Bruce Lubotsky Levin and Peter D. Hurd

CASE SCENARIO

You are a volunteer member of a community planning group in a local health department. As a health professional, the group seeks your guidance and leadership in its discussions and deliberations. As a health care professional, you are motivated to help develop successful programs that will reflect favorably on you, your community, and the pharmacy for which you work. The community is concerned about the increasing rate of human immunodeficiency virus (HIV), and your planning group wants to develop a community intervention program that will promote the adoption of reduced-risk practices in selected target populations. These at-risk populations include injection drug users (and their partners), men and women who engage in high-risk sexual practices, and undetected and untreated HIV infection in pregnant females. Your resources include an established volunteer group associated with the health department, local volunteer and support group organizations that are already involved in HIV-related or AIDS-related activities, and a modest printing budget for health education materials. Some members of the public health department could work for 20 hours per week as staff for the project. Barriers include a community that has shown some reluctance to become involved in HIV activities, a lack of resources dedicated to the project, your employer’s concern about balancing the benefits of becoming involved with community public health issues and the risks of los-ing customers, target populations that may be more difficult to reach through some of the traditional media, and a limited amount of time that committee members can dedicate to the project. Because of the nature of your community and your personal association with pharmacy, an evaluation of the program—hopefully to demonstrate success—is an important component of the project. What would you recommend? What process would you use to develop the program? How would you measure theoutcomes?

LEARNING OBJECTIVES

Upon completion of this chapter, the student shall be able to:

•define public health, prevention, and epidemiology;

•differentiate the focus of clinical medical care practice and public health practice;

•discuss the roles of pharmacists within managed health care; and

•give specific examples of emerging public health issues pharmacists face in clinical practice.

CHAPTER QUESTIONS

1.Define the terms public health, prevention, and epidemiology.

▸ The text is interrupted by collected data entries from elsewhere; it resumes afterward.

-- ==== Sys2Proof/Machine/VecRun.lean ====
section
/-! DEFINITION. The work of the vector engine and the reduction unit by groups of their walk (R150, R179): a run does the groups from the next walk
position up to another, and a halt that stops the engines finishes the groups whose reads it has issued. -/

namespace Sys2Proof.Machine

/-- The random word of a conversion in core `c` (R70). -/
def State.rword (s : State) (c sr purpose idx : Nat) : Nat :=
  let v := s.vat ((s.vatOfCore c).getD 0)
  srWord v.srSeedLatch.toNat v.srSheet.toNat sr purpose idx

/-- The place in the walk of the group that holds an element: batches, rows and groups of 128 columns in order; on axis 1 of a REDUCE, strips of
1,024 columns (R150). -/
def groupOf (strips : Bool) (p0 p1 b i1 i0 : Nat) : Nat :=
  let row := cdiv p0 128
  if strips then
    let k := i0 / 1024
    b * (p1 * row) + k * (8 * p1) + i1 * cdiv (min 1024 (p0 - 1024 * k)) 128 + i0 % 1024 / 128
  else (b * p1 + i1) * row + i0 / 128

/-- The last group that an output of a reduction needs (R170). -/
def keyGroup (strips : Bool) (axis p0 p1 : Nat) (key : Nat × Nat) : Nat :=
  groupOf strips p0 p1 key.1 (if axis = 0 then key.2 else p1 - 1) (if axis = 1 then key.2 else p0 - 1)

/-- An element kept as entered. -/
def enteredAt (l : List Entered) (b : Nat) (ix : Ix) : Entered := (l.find? (fun e => e.b == b && e.i1 == ix.i1 && e.i0 == ix.i0)).getD {}

/-- What an element gives the reduction of a VCHAIN. -/
def Entered.fp (e : Entered) : RedIn := { v := f32 e.enc, bits := e.enc, bad := e.bad }

/-! ## VCHAIN -/

/-- The VCHAIN in progress. -/
def Vec.vc (x : Vec) (e : W256) : VC := { m := e.toNat, r := x.chain, descs := x.vdescs, dim := x.vdim }

/-- Groups of a VCHAIN. -/
def VC.total (q : VC) : Nat := vBatches q.gov * q.p 1 * cdiv (q.p 0) 128

/-- The group of an element. -/
def VC.group (q : VC) (b : Nat) (ix : Ix) : Nat := groupOf false (q.p 0) (q.p 1) b ix.i1 ix.i0

/-- The elements of the groups of a VCHAIN from its next walk position up to `hi`. -/
def State.vchainWalk (s : State) (c : Nat) (e : W256) (hi : Nat) : List (Nat × Ix) :=
  let x := s.vec c
  let q := x.vc e
  (walkIx q.gov (q.v 0) (q.v 1)).filter (fun p => x.next ≤ q.group p.1 p.2 && q.group p.1 p.2 < hi)

/-- Those elements with their stage results and arithmetic flags (R159-R162). -/
def State.vchainPts (s : State) (c : Nat) (e : W256) (hi : Nat) : List (Nat × Ix × List (F32 × Bool) × BitVec 8) :=
  let x := s.vec c
  (s.vchainWalk c e hi).map (fun p => (p.1, p.2, (x.vc e).eval (s.spad c) x.tiles p.1 p.2))

/-- The bytes that those groups read. -/
def State.vchainReads (s : State) (c : Nat) (e : W256) (hi : Nat) : List Nat :=
  let q := (s.vec c).vc e
  q.inputs.flatMap (fun i => (s.vchainWalk c e hi).flatMap (fun p => elemBytes (q.d i) 0 {} (inIx (q.d i) (vcZmask q.m i) p.2)))

/-- The results of stage `k` in those groups. -/
def State.vchainStage (s : State) (c : Nat) (e : W256) (hi k : Nat) : List (Ix × F32 × Bool) :=
  (s.vchainPts c e hi).map (fun p => (p.2.1, (p.2.2.1[k]?).getD (0, false)))

/-- The writes of the output of descriptor `i`, the result of stage `k`, and their flags (R164). -/
def State.vchainOut (s : State) (c : Nat) (e : W256) (hi i k sr : Nat) : List ElemWrite × BitVec 8 :=
  let q := (s.vec c).vc e
  outWrites (q.d i) (vcRnd q.m) (vcOvf q.m) ((s.vchainStage c e hi k).map (fun p => (p.1, p.2.1, p.2.2))) (s.rword c sr 1)

/-- An element as it enters the reduction of a VCHAIN (R174). -/
def redEntered (r : Nat) (b : Nat) (ix : Ix) (l : List (F32 × Bool)) : Entered :=
  let v := (l[crRedStage r]?).getD (0, false)
  { b := b, i1 := ix.i1, i0 := ix.i0, enc := v.1, bad := v.2 }

/-- The reductions of a VCHAIN that are complete at group `hi` (R174). -/
def State.vchainRed (s : State) (c : Nat) (e : W256) (hi : Nat) : List (Nat × MCell) × List ElemWrite × BitVec 8 :=
  let x := s.vec c
  let q := x.vc e
  let g := q.gov
  let el := fun (b : Nat) (ix : Ix) =>
    (if q.group b ix < x.next then enteredAt x.entered b ix else redEntered q.r b ix (q.eval (s.spad c) x.tiles b ix).1).fp
  let keys := (redKeys (crRedAxis q.r) (vBatches g) (q.v 0) (q.v 1)).filter (fun k =>
    let n := keyGroup false (crRedAxis q.r) (q.p 0) (q.p 1) k
    x.next ≤ n && n < hi)
  let dst := if crRedDst q.r then RedDst.desc (q.d 5) else RedDst.tile (crRedT q.r)
  redAll { op := crRedOp q.r } (crRedAxis q.r) g (q.p 0) (q.p 1) (q.v 0) (q.v 1) (vcRnd q.m) (vcOvf q.m) dst keys el
    (s.rword c ((vcSr q.m + 2) % 2 ^ 16) 0)

/-- The groups of a VCHAIN from its next walk position up to `hi`: outputs, the results of reductions that are complete, tap counts (R164, R174,
R175, R179). -/
def State.vchainRun (s : State) (c : Nat) (e : W256) (hi : Nat) : State :=
  let q := (s.vec c).vc e
  let pts := s.vchainPts c e hi
  let flags := pts.foldl (fun (f : BitVec 8) p => f ||| p.2.2.2) 0
  let w0 := if vcO q.m then s.vchainOut c e hi 3 (crNst q.r - 1) (vcSr q.m) else ([], 0)
  let w1 := if crO2 q.r then s.vchainOut c e hi 4 (crO2Stage q.r) ((vcSr q.m + 1) % 2 ^ 16) else ([], 0)
  let s1 := (s.noteBytes c (s.vchainReads c e hi)).orArith c (flags ||| w0.2 ||| w1.2)
  let s2 := (s1.storeElems c w0.1).storeElems c w1.1
  let s3 :=
    if crRed q.r then
      (s2.redWrite c (s.vchainRed c e hi)).modVec c (fun y =>
        { y with entered := y.entered ++ pts.map (fun p => redEntered q.r p.1 p.2.1 p.2.2.1) })
    else s2
  let s4 :=
    if crTap q.r then
      (match s.vatOfCore c with | some v => s3.tap v (crTapSlot q.r) ((s.vchainStage c e hi (crTapStage q.r)).map (·.2)) | none => s3)
    else s3
  let n := hi - (s.vec c).next
  let s5 := s4.accountCore c 5 (n * crNst q.r)
  (if crRed q.r then s5.accountCore c 7 n else s5).modVec c (fun y => { y with next := hi })

/-! ## TLOAD and TSTORE -/

/-- Groups that a tile macro-instruction shows: 32 rows, or groups of 128 elements in linear mode, and none for TFILL. (DESIGN CHOICE, log entry 144) -/
def tileGroups (mop m : Nat) : Nat := if mop = 4 then 0 else if tlLin m then cdiv (tlCount m) 128 else 32

/-- The tile elements of the groups from the next walk position up to `hi`. -/
def Vec.tileElems (x : Vec) (m hi : Nat) : List Nat :=
  (List.range 1024).filter (fun n => let k := n / (if tlLin m then 128 else 32); x.next ≤ k && k < hi)

/-- Groups of a TLOAD: elements outside the tensor are +0; poison marks are copied (R155, R178, R179). -/
def State.tloadRun (s : State) (c m d hi : Nat) : State :=
  let ns := (s.vec c).tileElems m hi
  let sp := s.spad c
  let cells := ns.map (fun n => match tileIx m d n with
    | some ix => let e := sp.elem d 0 {} (dStored d ix); let v := fEnter (dFmt d) e; (n, ({ bits := v.1, bad := e.bad } : MCell), v.2)
    | none => (n, {}, 0))
  let bytes := ns.flatMap (fun n => match tileIx m d n with | some ix => elemBytes d 0 {} (dStored d ix) | none => [])
  ((s.noteBytes c bytes).modVec c (fun x =>
    { x with next := hi, tiles := cells.foldl (fun t p => t.put (1024 * tlT m + p.1) p.2.1) x.tiles })).orArith c
    (cells.foldl (fun (f : BitVec 8) p => f ||| p.2.2) 0)

/-- Groups of a TSTORE: elements are converted under rnd and ovf; those outside the tensor are not written (R155, R179). -/
def State.tstoreRun (s : State) (c m d hi : Nat) : State :=
  let x := s.vec c
  let vals := (x.tileElems m hi).filterMap (fun n => (tileIx m d n).map (fun ix =>
    let cell : MCell := x.tiles.get {} (1024 * tlT m + n)
    (ix, cell.bits, cell.bad)))
  let o := outWrites d (tsRnd m) (tsOvf m) vals (s.rword c (tsSr m) 1)
  ((s.storeElems c o.1).orArith c o.2).modVec c (fun y => { y with next := hi })

/-! ## REDUCE -/

/-- Groups of the REDUCE in progress: 128 elements of a row each. -/
def reduceGroups (y : Vec) : Nat := vBatches (y.rdescs.get 0 0) * y.rdim.get 0 1 * cdiv (y.rdim.get 0 0) 128

/-- The group of an element of the REDUCE in progress. -/
def Vec.rgroup (y : Vec) (m b i1 i0 : Nat) : Nat := groupOf (rdAxis m == 1) (y.rdim.get 0 0) (y.rdim.get 0 1) b i1 i0

/-- The REDUCE in progress from its next walk position up to group `hi`: the elements enter, and the outputs among `keep` that are then complete
drain (R169-R173, R179). -/
def State.reduceRun (s : State) (c m hi : Nat) (keep : Nat × Nat → Bool) : State :=
  let y := s.vec c
  let x := y.rdescs.get 0 0
  let dim := fun (i : Nat) => y.rdim.get 0 i
  let sp := s.spad c
  let cfg : RedCfg := { op := rdOp m, exact := rdExact (rdOp m) (dFmt x), acc96 := dFmt x == 10, anchor := rdAnchor m }
  let keys := (redKeys (rdAxis m) (vBatches x) (dim 2) (dim 3)).filter (fun k =>
    let n := keyGroup (rdAxis m == 1) (rdAxis m) (dim 0) (dim 1) k
    keep k && y.rnext ≤ n && n < hi)
  let dst := if rdDst m then RedDst.desc (y.rdescs.get 0 1) else RedDst.tile (rdT m)
  let read := fun (ix : Ix) => sp.elem x 0 {} (dStored x ix)
  let el := fun (b : Nat) (ix : Ix) => (redElem x (if y.rgroup m b ix.i1 ix.i0 < y.rnext then
      let e := enteredAt y.entered b ix; { enc := e.enc, scale := e.scale, bad := e.bad } else read ix)).1
  let walk := (walkIx x (dim 2) (dim 3)).filter (fun p => let k := y.rgroup m p.1 p.2.i1 p.2.i0; y.rnext ≤ k && k < hi)
  let enter : BitVec 8 := if cfg.exact || rdOp m ≥ 2 then 0
    else walk.foldl (fun (f : BitVec 8) p => f ||| (redElem x (read p.2)).2) 0
  let s1 := (s.noteBytes c (walk.flatMap (fun p => elemBytes x 0 {} (dStored x p.2)))).orArith c enter
  let new := walk.map (fun p => let e := read p.2; ({ b := p.1, i1 := p.2.i1, i0 := p.2.i0, enc := e.enc, scale := e.scale, bad := e.bad } : Entered))
  ((s1.redWrite c (redAll cfg (rdAxis m) x (dim 0) (dim 1) (dim 2) (dim 3) (rdRnd m) (rdOvf m) dst keys el (s.rword c (rdSr m) 0))).accountCore c 7
    (hi - y.rnext)).modVec c (fun z => { z with rnext := hi, entered := y.entered ++ new })

/-- The first record of the REDUCE in progress that breaks R177, among those that have not entered. (DEDUCED, log entry 31) -/
def State.reduceBad (s : State) (c : Nat) (m : Nat) : Option (Nat × Nat × Nat) :=
  let y := s.vec c
  let x := y.rdescs.get 0 0
  if dFmt x == 10 then firstBadRecord (s.spad c) x (rdAxis m) (y.rdim.get 0 2) (y.rdim.get 0 3) (rdAnchor m) (fun b i1 i0 => y.rnext ≤ y.rgroup m b i1 i0)
  else none

/-! ## A halt that stops the engines (R179) -/

/-- How far a unit has issued the reads of its groups when it stops, between its walk position and `total`: a free value. (DESIGN CHOICE, log entry 152) -/
def State.issued (s : State) (next total : Nat) : Nat × State :=
  let d := s.drawFree
  (next + d.1.toNat % (total - next + 1), d.2)

/-- The vector engine's part. -/
def State.settleVec (s : State) (c : Nat) : State :=
  match (s.vec c).vec with
  | none => s
  | some e =>
    let m := e.toNat
    let x := s.vec c
    let d := x.vdescs.get 0 0
    let n := s.issued x.next (if mMop e = 1 then (x.vc e).total else tileGroups (mMop e) m)
    let s1 := if mMop e = 1 then n.2.vchainRun c e n.1 else if mMop e = 2 then n.2.tloadRun c m d n.1 else if mMop e = 3 then n.2.tstoreRun c m d n.1 else n.2
    s1.modVec c (fun y => { y with groupsDone := n.1 % 2 ^ 24 })

/-- The reduction unit's part: up to the group of a record that breaks R177. -/
def State.settleRed (s : State) (c : Nat) : State :=
  match (s.vec c).red with
  | none => s
  | some e =>
    if mMop e != 8 then s
    else
      let m := e.toNat
      let y := s.vec c
      let n := s.issued y.rnext (match s.reduceBad c m with | some p => y.rgroup m p.1 p.2.1 p.2.2 | none => reduceGroups y)
      n.2.reduceRun c m n.1 (fun _ => true)

/-- When the engines of a core have stopped, each unit finishes, once, every group whose input reads it has issued (R179). (DESIGN CHOICE, log entry 152) -/
def State.vecSettle (s : State) (c : Nat) : State :=
  let x := s.vec c
  if s.enginesOn c then (if x.settled then s.modVec c (fun y => { y with settled := false }) else s)
  else if x.settled || (x.vec.isNone && x.red.isNone) then s
  else ((s.settleVec c).settleRed c).modVec c (fun y => { y with settled := true })

end Sys2Proof.Machine
end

2.What are some of the critical public health issues facing our society?

3. -How has the field of public health in American changed since the 18th

century?

4. -How does public health differ from the practice of medicine in the United

States?

5.What role can pharmacy play in public health initiatives in America?

HISTORICAL PERSPECTIVE

Concepts and Definitions

The development of public health and health care delivery systems dates back to 18th century Europe and late 19th century America. Historically, public health has been an intricate combination of the sanitation, environmental, and medical sciences. As bacteriologic and immunologic advances were made and used to control communicable diseases, the concept of disease prevention was incorporated into public health. Eventually, public health evolved into an interdisciplinary agglomeration of (public or community) health sciences that now incorporates elements from the social, political, environmental, and behavioral health sciences in a number of specific functions that may be summarized as health promotion, disease prevention, and disease intervention activities in human populations (Hanlon and Pickett, 1984).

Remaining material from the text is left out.